Anyone who works with this material eventually comes to that realization. But the motivation to keep digging is still alive; the urge to uncover one more piece of the puzzle, one more document, is perhaps a central characteristic not only of the conspiracy theorist but of human nature itself. The more intelligent of the theorists soon come to realize that Hansel and Gretel have left breadcrumbs everywhere, in no discernible pattern. Thus, the inclination among some of the best to stop looking for the children and start looking for the Witch.
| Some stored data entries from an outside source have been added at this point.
-- ==== Sys2Proof/Machine/CoreRun.lean ====
section
/-! DEFINITION. Issue of a core's instructions: fetch, checks, pairing, completion, faults and entries
(R173 to R180, R187 to R191, R227, R244, R249 to R259, R520). -/

namespace Sys2Proof.Machine

/-! Fetch (R244, R251, R260, R264, R276, R285, R299 to R301, R304). -/

/-- Why a word is not at hand for issue: it cannot be fetched, the core waits for it, or its fetch cannot start yet. -/
inductive FetchStop where
  | fault (code : Nat) (v : Word)
  | wait
  | hold
deriving DecidableEq, Repr

/-- Core k waits for the fetch of the word at `w`. `pair`: it is for the second instruction of a pair. -/
def fetchWait (s : State) (k w pa id min : Nat) (acc pair : Bool) : Option FetchStop × State :=
  (some .wait, setCore s k { coreOf s k with wait := .fetch w pa acc id min pair })

/-- An uncached fetch goes out to the interconnect and adds the target's latency (R300). -/
def fetchAsk (s : State) (k w pa : Nat) (dev pair : Bool) : Option FetchStop × State :=
  let (id, t) := sendRead s k pa false dev
  fetchWait t k w pa id (latency pa) false pair

/-- A fetch through the I-cache; a miss adds the load-miss figure less 1 (R300). -/
def fetchCached (s : State) (k w : Nat) (tr : Trans) (pair : Bool) : Option FetchStop × State :=
  match iFetch s k tr with
  | .word _ _ _ t n => (none, if n = 0 then t else setCore t k { coreOf t k with cyc := (coreOf t k).cyc + n })
  | .pend t id n => fetchWait t k w tr.pa id (n - 1) true pair
  | .full t => (some .hold, t)
  | .fault t c v => (some (.fault c v), t)

/-- A loop core's own scratchpads answer its fetch at once (R269). -/
def ownFetch (k w : Nat) : Bool := targetOf w == .dataSp k || targetOf w == .instSp k

/-- The fetch of the word at `w` by core k. The command that stands for the instruction carries its parcels, so the word read is
not looked at. -/
def fetchWord (s : State) (k w : Nat) (pair : Bool) : Option FetchStop × State :=
  let c := coreOf s k
  if !c.fetchOk w then (some (.fault 0x11 c.pc), s)
  else if c.fbuf.contains w then (none, s)
  else if isSv k then
    match translate s k w 2 with
    | .error e => (some (.fault e.1 e.2), s)
    | .ok tr => if tr.cached && iServes s k then fetchCached s k w tr pair else fetchAsk s k w tr.pa tr.dev pair
  else if !ownFetch k w then fetchAsk s k w w true pair
  else if clearingAt s w then (some .hold, s)
  else
    let r := arrayRead s w (corePort k)
    (if r.1 = 0 then none else some (.fault (codeFault r.1) (BitVec.ofNat 48 w)), r.2.2)

/-- Words that the core no longer issues from are to be fetched again (R300). -/
def keepWords (s : State) (k : Nat) (ws : List Nat) : State :=
  let c := coreOf s k
  if c.fbuf.all ws.contains then s else setCore s k { c with fbuf := c.fbuf.filter ws.contains }

/-- The first fetch after an entry has been made (R249). -/
def firstDone (s : State) (k : Nat) : State :=
  let c := coreOf s k
  if c.efirst then setCore s k { c with efirst := false } else s

/-- The fetch of the `n` parcels of the instruction at core k's PC (R164). -/
def fetchIns (s : State) (k n : Nat) (pair : Bool) : Option FetchStop × State :=
  let pc := (coreOf s k).pc
  let w := pcWord pc
  let v := pcWord (pcAdd pc 1)
  let two := n == 2 && pcSlot pc == 2
  let r := fetchWord (keepWords s k (if two then [w, v] else [w])) k w pair
  if r.1.isSome then r
  else
    let t := firstDone r.2 k
    if two then fetchWord t k v pair else (none, t)

/-! Entry into a level (R169, R249, R250, R258, R262). -/

/-- SST as an entry saves it; STEP is saved on an entry into another bank (R226, R262). -/
def sstWord (c : Core) (keepStep : Bool) : Word :=
  let cov := if c.grem = 0 then 0 else c.gps * 2 ^ 37 + b2n c.gsn * 2 ^ 36 + c.grem % 4 * 2 ^ 34
  BitVec.ofNat 48 ((if keepStep then c.step else 0) * 2 ^ 40 + cov + c.lvl * 2 ^ 32 + b2n c.mmask * 2 ^ 31 + b2n c.ilnest * 2 ^ 30)

/-- SCAUSE as an entry saves it (R262). -/
def scauseWord (code : Nat) (async esc : Bool) (from_ : Nat) : Word :=
  BitVec.ofNat 48 (code + b2n async * 2 ^ 8 + b2n esc * 2 ^ 9 + from_ * 2 ^ 10)

/-- The core's bookkeeping of an instruction in progress, cleared. -/
def Core.settled (c : Core) : Core := { c with step := 0, hdr := none, hold := [], got := none }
The deeper one delves into the conspiracy literature, the more one is struck by the tendency of some theorists to look beyond the documents and the tangible evidence of government malfeasance or political conspiracy to more transcendental sources of power. One begins with the government agents, the spies, the politicians, the military, and soon gravitates towards the secret societies: the Freemasons and the Illuminati (among so many others). This involves studying their texts, their social structures, their stated goals, their secret conclaves, their antinomian beliefs and practices.”